→ **Activity**: Each line from the one containing "opaque Config.extraInstances : Nat" to the end of the entries below must be restated exactly, and no other line should appear.

→ **Data shown**:
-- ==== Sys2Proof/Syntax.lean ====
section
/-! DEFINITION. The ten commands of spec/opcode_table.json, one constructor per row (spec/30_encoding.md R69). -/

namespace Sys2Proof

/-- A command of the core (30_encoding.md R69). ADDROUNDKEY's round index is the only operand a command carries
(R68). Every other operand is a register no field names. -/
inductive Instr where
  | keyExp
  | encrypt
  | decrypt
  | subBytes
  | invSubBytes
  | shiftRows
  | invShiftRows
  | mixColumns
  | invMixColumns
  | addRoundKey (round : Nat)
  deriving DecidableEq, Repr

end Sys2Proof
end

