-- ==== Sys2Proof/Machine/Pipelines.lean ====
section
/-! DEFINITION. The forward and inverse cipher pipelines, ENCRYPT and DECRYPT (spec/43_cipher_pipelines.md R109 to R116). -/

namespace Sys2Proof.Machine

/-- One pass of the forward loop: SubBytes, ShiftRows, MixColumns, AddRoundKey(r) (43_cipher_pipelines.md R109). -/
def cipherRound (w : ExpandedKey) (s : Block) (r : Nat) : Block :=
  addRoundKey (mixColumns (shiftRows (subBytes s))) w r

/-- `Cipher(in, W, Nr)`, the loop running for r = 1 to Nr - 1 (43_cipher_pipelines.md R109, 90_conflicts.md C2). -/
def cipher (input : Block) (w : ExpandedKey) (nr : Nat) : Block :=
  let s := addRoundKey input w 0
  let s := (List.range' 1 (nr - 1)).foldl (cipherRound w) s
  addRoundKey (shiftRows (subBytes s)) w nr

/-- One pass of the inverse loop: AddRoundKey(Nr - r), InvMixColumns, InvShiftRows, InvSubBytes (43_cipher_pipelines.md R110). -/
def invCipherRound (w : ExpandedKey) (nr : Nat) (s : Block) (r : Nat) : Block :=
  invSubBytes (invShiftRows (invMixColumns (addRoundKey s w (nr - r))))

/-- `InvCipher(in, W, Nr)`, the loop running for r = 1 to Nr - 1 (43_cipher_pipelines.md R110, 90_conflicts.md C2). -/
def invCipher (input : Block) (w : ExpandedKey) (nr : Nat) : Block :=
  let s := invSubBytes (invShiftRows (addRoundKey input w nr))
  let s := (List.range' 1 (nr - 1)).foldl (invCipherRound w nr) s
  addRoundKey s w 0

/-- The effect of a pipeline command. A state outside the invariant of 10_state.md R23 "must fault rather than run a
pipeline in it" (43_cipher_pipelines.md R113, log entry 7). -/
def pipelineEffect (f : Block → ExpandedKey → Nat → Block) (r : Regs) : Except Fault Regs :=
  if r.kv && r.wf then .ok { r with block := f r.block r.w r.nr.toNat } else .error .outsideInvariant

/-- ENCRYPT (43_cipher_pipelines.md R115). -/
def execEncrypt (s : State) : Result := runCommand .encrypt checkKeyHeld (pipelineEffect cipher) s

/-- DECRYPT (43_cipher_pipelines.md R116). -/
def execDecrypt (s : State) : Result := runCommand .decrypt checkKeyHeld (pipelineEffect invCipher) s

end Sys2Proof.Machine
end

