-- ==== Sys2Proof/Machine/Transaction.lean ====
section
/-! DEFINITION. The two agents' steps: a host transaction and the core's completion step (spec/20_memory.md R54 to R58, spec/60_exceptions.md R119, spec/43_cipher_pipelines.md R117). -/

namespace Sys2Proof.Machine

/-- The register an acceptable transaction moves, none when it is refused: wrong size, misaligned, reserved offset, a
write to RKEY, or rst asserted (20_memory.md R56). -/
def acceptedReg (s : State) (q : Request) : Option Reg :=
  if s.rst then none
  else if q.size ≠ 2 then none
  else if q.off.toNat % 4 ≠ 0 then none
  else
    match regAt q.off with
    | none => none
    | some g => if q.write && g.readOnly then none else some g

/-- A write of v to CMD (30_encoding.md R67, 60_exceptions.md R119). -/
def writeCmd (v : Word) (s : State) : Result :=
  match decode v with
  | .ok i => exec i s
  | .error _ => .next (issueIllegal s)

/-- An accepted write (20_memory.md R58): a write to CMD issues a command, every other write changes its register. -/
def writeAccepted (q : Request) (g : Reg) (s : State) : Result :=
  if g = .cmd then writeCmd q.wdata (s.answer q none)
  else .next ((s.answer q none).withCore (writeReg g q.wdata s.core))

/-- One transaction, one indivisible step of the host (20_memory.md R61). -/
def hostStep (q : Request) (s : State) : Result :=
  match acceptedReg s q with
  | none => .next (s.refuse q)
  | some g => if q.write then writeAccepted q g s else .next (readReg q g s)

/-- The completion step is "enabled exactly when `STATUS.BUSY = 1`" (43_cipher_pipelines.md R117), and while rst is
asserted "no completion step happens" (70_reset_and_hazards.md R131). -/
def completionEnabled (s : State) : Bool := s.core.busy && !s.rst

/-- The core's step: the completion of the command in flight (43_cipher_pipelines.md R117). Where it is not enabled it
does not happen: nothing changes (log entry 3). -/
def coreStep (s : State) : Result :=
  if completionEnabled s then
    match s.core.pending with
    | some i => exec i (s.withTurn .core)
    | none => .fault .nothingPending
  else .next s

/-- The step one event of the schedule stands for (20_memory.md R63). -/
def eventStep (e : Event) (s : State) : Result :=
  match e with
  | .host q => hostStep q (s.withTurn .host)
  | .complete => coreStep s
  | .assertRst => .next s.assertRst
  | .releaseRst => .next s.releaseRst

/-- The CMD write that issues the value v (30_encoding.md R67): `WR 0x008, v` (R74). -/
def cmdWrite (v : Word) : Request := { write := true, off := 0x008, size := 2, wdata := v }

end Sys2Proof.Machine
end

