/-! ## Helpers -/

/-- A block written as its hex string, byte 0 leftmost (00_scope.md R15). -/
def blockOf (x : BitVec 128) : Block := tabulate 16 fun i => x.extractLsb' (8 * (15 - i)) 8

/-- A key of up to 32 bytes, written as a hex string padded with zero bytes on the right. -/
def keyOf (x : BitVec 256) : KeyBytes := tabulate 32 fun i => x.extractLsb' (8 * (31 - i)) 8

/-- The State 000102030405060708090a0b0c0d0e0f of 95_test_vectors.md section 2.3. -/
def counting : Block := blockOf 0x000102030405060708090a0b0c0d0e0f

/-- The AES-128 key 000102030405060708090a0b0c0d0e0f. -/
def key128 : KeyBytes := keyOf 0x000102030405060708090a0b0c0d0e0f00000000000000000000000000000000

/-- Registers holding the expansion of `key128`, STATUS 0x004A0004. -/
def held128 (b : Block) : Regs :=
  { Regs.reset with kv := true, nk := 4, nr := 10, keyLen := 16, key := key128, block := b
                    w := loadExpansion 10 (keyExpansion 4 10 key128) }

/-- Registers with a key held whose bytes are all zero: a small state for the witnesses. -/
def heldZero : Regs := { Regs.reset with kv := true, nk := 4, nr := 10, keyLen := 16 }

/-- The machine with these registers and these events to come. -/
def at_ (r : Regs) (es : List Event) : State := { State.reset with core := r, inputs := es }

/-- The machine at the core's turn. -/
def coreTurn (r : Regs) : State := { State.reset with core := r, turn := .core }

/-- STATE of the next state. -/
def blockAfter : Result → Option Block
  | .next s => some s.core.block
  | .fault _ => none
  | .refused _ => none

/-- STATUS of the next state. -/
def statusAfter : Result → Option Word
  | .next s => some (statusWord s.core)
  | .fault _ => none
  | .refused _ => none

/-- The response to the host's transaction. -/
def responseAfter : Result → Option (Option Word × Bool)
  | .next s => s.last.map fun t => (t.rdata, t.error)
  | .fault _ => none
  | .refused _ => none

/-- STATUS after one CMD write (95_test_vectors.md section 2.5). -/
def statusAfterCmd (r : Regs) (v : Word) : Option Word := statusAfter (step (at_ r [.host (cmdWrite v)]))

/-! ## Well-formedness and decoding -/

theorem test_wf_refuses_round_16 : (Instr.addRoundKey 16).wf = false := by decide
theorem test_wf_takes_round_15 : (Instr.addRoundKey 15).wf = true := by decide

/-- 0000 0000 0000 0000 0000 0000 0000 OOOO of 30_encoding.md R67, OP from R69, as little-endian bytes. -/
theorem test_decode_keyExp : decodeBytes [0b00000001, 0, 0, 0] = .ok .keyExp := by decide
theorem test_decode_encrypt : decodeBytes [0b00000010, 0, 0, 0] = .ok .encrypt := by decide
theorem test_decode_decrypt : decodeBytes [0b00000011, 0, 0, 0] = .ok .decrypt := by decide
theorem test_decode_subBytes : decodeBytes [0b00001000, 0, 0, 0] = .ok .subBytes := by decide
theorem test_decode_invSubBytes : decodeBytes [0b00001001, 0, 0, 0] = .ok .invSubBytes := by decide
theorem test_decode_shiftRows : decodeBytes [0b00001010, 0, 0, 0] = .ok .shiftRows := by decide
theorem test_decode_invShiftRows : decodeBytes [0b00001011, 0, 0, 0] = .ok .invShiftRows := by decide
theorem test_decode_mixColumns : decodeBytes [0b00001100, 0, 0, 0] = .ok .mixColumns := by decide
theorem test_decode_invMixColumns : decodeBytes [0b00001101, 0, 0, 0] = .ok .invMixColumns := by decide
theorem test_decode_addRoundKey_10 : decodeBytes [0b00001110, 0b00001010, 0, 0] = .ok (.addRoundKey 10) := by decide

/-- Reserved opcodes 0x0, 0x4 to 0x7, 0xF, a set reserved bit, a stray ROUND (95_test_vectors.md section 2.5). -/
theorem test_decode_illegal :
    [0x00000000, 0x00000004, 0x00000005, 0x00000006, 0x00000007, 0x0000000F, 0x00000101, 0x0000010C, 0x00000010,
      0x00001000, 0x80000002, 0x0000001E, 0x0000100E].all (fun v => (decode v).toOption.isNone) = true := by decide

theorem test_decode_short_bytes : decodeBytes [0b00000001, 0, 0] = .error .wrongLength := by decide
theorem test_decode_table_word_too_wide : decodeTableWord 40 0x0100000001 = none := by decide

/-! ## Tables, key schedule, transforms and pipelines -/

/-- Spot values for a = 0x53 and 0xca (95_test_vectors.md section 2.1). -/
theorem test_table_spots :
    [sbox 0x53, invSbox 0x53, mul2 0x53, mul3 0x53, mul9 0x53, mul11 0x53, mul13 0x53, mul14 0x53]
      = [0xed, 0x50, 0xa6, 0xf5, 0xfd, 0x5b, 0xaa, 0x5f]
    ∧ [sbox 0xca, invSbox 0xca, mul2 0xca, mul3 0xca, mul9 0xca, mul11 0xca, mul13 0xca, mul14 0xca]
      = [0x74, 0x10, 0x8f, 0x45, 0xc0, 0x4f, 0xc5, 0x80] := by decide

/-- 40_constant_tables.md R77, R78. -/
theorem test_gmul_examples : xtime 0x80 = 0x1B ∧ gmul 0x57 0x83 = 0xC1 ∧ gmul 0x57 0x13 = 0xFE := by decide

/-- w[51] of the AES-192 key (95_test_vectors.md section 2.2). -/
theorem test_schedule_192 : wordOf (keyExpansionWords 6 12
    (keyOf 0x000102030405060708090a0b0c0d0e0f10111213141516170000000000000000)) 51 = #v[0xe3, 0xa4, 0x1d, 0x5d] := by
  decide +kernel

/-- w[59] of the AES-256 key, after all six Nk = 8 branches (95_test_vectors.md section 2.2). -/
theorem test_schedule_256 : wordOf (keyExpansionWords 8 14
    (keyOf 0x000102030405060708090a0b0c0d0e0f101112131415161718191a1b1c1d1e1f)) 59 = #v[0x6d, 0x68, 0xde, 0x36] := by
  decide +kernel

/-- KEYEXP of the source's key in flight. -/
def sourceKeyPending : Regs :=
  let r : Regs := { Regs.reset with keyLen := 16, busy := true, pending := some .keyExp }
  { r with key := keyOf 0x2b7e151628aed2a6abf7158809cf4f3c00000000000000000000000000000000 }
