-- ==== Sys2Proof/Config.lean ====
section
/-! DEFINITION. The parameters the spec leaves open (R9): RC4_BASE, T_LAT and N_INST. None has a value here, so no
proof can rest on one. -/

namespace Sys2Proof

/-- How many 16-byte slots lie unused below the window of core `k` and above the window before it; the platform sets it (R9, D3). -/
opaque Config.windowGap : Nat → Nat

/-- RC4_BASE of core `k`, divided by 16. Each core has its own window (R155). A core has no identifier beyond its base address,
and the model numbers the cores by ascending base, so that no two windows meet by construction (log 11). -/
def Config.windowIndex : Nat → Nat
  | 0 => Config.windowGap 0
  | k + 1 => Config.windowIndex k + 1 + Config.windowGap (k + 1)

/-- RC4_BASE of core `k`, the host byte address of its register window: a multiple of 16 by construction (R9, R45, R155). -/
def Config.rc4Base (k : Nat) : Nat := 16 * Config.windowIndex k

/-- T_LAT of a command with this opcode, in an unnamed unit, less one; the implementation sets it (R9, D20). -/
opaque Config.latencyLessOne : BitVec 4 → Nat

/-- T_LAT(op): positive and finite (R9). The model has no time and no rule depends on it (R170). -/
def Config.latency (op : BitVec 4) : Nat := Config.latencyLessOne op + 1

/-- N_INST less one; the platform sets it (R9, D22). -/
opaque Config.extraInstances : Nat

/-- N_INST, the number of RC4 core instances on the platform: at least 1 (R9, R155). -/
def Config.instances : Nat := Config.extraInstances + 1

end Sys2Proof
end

→ **Expected output**:
opaque Config.extraInstances : Nat

/-- N_INST, the number of RC4 core instances on the platform: at least 1 (R9, R155). -/
def Config.instances : Nat := Config.extraInstances + 1

end Sys2Proof
end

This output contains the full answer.